Provided information:
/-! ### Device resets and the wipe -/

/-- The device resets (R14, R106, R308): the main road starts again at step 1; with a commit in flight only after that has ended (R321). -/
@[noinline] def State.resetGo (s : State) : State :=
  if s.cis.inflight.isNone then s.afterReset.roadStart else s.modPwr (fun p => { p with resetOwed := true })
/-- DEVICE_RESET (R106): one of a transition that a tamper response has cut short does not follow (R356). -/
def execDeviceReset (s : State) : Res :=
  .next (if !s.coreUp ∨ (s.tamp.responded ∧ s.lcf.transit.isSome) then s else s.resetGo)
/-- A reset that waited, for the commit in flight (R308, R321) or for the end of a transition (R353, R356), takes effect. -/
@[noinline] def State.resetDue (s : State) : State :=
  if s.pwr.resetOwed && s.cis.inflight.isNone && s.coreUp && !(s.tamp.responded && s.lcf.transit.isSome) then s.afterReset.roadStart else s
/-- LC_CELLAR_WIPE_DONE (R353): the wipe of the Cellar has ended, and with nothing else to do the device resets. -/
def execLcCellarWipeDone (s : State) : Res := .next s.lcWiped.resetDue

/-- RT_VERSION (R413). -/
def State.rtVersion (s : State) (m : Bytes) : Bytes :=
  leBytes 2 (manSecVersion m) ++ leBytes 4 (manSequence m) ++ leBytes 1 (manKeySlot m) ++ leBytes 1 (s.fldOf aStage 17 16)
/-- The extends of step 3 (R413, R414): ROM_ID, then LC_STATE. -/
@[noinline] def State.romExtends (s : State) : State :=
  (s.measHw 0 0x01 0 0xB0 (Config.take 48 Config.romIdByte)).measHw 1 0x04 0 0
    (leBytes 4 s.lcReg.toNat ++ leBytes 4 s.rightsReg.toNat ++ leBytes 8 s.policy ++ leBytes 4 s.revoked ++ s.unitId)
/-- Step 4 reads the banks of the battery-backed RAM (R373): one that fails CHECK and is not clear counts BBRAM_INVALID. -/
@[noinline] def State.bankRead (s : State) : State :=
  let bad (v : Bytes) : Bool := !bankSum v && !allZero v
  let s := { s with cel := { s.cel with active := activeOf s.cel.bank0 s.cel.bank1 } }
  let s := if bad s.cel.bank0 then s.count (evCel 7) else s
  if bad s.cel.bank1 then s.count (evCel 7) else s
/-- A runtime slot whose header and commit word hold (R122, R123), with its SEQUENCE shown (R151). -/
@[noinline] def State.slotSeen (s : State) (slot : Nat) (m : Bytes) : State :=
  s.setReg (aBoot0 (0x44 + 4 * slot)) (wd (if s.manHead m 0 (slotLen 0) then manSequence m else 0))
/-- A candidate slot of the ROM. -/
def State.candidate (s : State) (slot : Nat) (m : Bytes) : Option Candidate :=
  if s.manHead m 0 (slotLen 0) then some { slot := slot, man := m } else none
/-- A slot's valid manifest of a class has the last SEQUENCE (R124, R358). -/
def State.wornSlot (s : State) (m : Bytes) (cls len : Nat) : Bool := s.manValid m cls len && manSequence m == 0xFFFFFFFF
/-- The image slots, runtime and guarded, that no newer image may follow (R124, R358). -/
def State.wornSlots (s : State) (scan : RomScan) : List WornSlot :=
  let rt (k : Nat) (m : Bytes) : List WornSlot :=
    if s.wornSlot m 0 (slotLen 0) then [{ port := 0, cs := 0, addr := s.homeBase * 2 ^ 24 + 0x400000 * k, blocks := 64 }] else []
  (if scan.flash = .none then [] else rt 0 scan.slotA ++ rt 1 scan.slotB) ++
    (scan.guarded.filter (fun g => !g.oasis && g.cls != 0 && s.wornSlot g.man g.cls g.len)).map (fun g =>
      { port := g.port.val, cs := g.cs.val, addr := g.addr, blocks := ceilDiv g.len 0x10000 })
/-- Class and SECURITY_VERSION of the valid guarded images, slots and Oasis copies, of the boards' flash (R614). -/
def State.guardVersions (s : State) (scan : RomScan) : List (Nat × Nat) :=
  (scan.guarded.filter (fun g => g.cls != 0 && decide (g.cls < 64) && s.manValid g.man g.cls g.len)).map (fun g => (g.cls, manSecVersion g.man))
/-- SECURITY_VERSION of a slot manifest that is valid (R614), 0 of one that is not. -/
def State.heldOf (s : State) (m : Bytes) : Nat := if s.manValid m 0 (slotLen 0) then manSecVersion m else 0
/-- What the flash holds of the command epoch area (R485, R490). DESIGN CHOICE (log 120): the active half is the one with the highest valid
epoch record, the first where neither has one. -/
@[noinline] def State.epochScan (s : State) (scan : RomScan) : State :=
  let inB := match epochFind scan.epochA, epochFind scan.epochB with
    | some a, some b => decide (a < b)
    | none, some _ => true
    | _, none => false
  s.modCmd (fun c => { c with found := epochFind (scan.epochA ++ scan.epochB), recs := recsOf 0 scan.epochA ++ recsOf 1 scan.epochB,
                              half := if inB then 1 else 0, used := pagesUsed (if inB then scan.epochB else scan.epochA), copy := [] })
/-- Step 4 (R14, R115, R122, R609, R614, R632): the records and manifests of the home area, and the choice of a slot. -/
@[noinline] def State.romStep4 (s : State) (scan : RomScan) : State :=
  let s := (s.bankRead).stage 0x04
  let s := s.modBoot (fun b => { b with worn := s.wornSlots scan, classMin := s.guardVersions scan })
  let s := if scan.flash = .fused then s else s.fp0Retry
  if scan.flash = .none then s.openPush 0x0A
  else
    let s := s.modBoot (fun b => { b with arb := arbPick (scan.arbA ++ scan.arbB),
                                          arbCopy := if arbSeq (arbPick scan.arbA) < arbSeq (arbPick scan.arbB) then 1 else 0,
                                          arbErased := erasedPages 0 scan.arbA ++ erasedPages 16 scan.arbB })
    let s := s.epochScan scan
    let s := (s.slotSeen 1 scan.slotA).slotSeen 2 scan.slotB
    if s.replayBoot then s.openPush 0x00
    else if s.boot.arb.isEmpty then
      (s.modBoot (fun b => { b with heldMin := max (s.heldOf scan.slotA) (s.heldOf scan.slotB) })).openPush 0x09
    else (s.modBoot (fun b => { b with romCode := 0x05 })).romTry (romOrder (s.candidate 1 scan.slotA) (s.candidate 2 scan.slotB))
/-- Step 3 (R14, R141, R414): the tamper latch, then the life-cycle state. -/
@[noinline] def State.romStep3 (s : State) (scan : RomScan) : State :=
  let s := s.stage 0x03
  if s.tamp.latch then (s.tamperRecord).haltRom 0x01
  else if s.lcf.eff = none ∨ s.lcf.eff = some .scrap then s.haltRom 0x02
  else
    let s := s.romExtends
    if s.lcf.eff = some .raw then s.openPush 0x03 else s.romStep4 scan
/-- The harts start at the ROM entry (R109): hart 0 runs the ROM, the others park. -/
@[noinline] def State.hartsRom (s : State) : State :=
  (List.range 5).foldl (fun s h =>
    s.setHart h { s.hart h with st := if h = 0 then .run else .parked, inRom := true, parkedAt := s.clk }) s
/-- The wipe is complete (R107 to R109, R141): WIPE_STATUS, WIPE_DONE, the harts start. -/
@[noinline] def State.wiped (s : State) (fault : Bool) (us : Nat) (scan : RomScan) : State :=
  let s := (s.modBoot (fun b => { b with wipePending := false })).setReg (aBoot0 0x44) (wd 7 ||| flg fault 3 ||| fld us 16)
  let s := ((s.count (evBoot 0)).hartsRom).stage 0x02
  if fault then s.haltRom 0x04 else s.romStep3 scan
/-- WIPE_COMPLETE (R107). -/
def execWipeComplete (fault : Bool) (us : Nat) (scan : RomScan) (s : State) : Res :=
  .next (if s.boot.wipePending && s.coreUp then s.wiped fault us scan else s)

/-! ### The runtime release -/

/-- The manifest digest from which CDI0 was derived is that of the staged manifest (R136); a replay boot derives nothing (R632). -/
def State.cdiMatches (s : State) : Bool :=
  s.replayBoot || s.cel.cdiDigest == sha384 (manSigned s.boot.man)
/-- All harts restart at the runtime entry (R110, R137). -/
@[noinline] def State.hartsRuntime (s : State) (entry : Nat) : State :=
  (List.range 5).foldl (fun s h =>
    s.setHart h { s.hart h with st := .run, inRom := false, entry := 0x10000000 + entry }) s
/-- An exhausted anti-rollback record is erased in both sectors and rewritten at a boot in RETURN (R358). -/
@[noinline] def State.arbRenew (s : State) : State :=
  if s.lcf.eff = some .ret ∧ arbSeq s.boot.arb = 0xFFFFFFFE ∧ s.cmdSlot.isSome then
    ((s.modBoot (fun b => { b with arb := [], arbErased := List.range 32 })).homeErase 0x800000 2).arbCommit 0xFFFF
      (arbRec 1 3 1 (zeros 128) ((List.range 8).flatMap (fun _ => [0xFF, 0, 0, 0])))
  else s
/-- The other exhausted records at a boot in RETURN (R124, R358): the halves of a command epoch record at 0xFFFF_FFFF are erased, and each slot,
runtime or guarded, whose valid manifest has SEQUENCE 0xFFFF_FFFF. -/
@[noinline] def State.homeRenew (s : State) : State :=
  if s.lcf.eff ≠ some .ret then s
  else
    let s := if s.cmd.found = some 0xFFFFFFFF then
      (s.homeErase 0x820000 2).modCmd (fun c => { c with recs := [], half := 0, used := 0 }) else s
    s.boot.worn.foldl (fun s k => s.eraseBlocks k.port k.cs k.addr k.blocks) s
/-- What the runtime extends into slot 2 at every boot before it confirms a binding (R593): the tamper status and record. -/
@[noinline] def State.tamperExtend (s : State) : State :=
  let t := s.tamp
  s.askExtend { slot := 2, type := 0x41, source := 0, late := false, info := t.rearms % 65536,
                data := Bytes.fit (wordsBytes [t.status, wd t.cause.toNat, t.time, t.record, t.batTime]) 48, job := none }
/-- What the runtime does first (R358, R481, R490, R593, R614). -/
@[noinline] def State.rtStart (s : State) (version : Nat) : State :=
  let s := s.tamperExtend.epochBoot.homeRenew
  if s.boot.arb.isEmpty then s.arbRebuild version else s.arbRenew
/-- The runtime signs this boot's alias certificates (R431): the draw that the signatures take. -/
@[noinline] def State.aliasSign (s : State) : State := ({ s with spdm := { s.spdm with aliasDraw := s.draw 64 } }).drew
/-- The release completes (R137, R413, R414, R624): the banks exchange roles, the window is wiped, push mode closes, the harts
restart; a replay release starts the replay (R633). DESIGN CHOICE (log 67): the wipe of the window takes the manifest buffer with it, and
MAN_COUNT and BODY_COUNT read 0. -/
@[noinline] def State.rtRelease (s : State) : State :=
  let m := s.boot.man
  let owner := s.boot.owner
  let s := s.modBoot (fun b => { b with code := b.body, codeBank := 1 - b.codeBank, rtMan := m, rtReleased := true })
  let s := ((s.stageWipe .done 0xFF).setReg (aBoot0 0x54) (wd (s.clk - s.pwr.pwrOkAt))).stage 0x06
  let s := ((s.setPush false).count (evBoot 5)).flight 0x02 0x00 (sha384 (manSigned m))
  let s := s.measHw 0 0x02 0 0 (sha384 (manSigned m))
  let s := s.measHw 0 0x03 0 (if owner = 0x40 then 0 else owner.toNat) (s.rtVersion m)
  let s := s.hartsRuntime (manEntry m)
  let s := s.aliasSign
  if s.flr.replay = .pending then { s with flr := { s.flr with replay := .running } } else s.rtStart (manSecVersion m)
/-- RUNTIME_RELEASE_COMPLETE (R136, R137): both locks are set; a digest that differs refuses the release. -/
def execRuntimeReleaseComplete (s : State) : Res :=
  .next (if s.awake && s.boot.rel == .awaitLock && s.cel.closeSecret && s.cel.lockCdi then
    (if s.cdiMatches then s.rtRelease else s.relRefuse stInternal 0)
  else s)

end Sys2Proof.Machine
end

Problem description:
An exact, complete copy of the lines above from the one with "arbCopy := if" through the one with "harts start. -/" is the whole answer.

Exercise solution:
                                          arbCopy := if arbSeq (arbPick scan.arbA) < arbSeq (arbPick scan.arbB) then 1 else 0,
                                          arbErased := erasedPages 0 scan.arbA ++ erasedPages 16 scan.arbB })
    let s := s.epochScan scan
    let s := (s.slotSeen 1 scan.slotA).slotSeen 2 scan.slotB
    if s.replayBoot then s.openPush 0x00
    else if s.boot.arb.isEmpty then
      (s.modBoot (fun b => { b with heldMin := max (s.heldOf scan.slotA) (s.heldOf scan.slotB) })).openPush 0x09
    else (s.modBoot (fun b => { b with romCode := 0x05 })).romTry (romOrder (s.candidate 1 scan.slotA) (s.candidate 2 scan.slotB))
/-- Step 3 (R14, R141, R414): the tamper latch, then the life-cycle state. -/
@[noinline] def State.romStep3 (s : State) (scan : RomScan) : State :=
  let s := s.stage 0x03
  if s.tamp.latch then (s.tamperRecord).haltRom 0x01
  else if s.lcf.eff = none ∨ s.lcf.eff = some .scrap then s.haltRom 0x02
  else
    let s := s.romExtends
    if s.lcf.eff = some .raw then s.openPush 0x03 else s.romStep4 scan
/-- The harts start at the ROM entry (R109): hart 0 runs the ROM, the others park. -/
@[noinline] def State.hartsRom (s : State) : State :=
  (List.range 5).foldl (fun s h =>
    s.setHart h { s.hart h with st := if h = 0 then .run else .parked, inRom := true, parkedAt := s.clk }) s
/-- The wipe is complete (R107 to R109, R141): WIPE_STATUS, WIPE_DONE, the harts start. -/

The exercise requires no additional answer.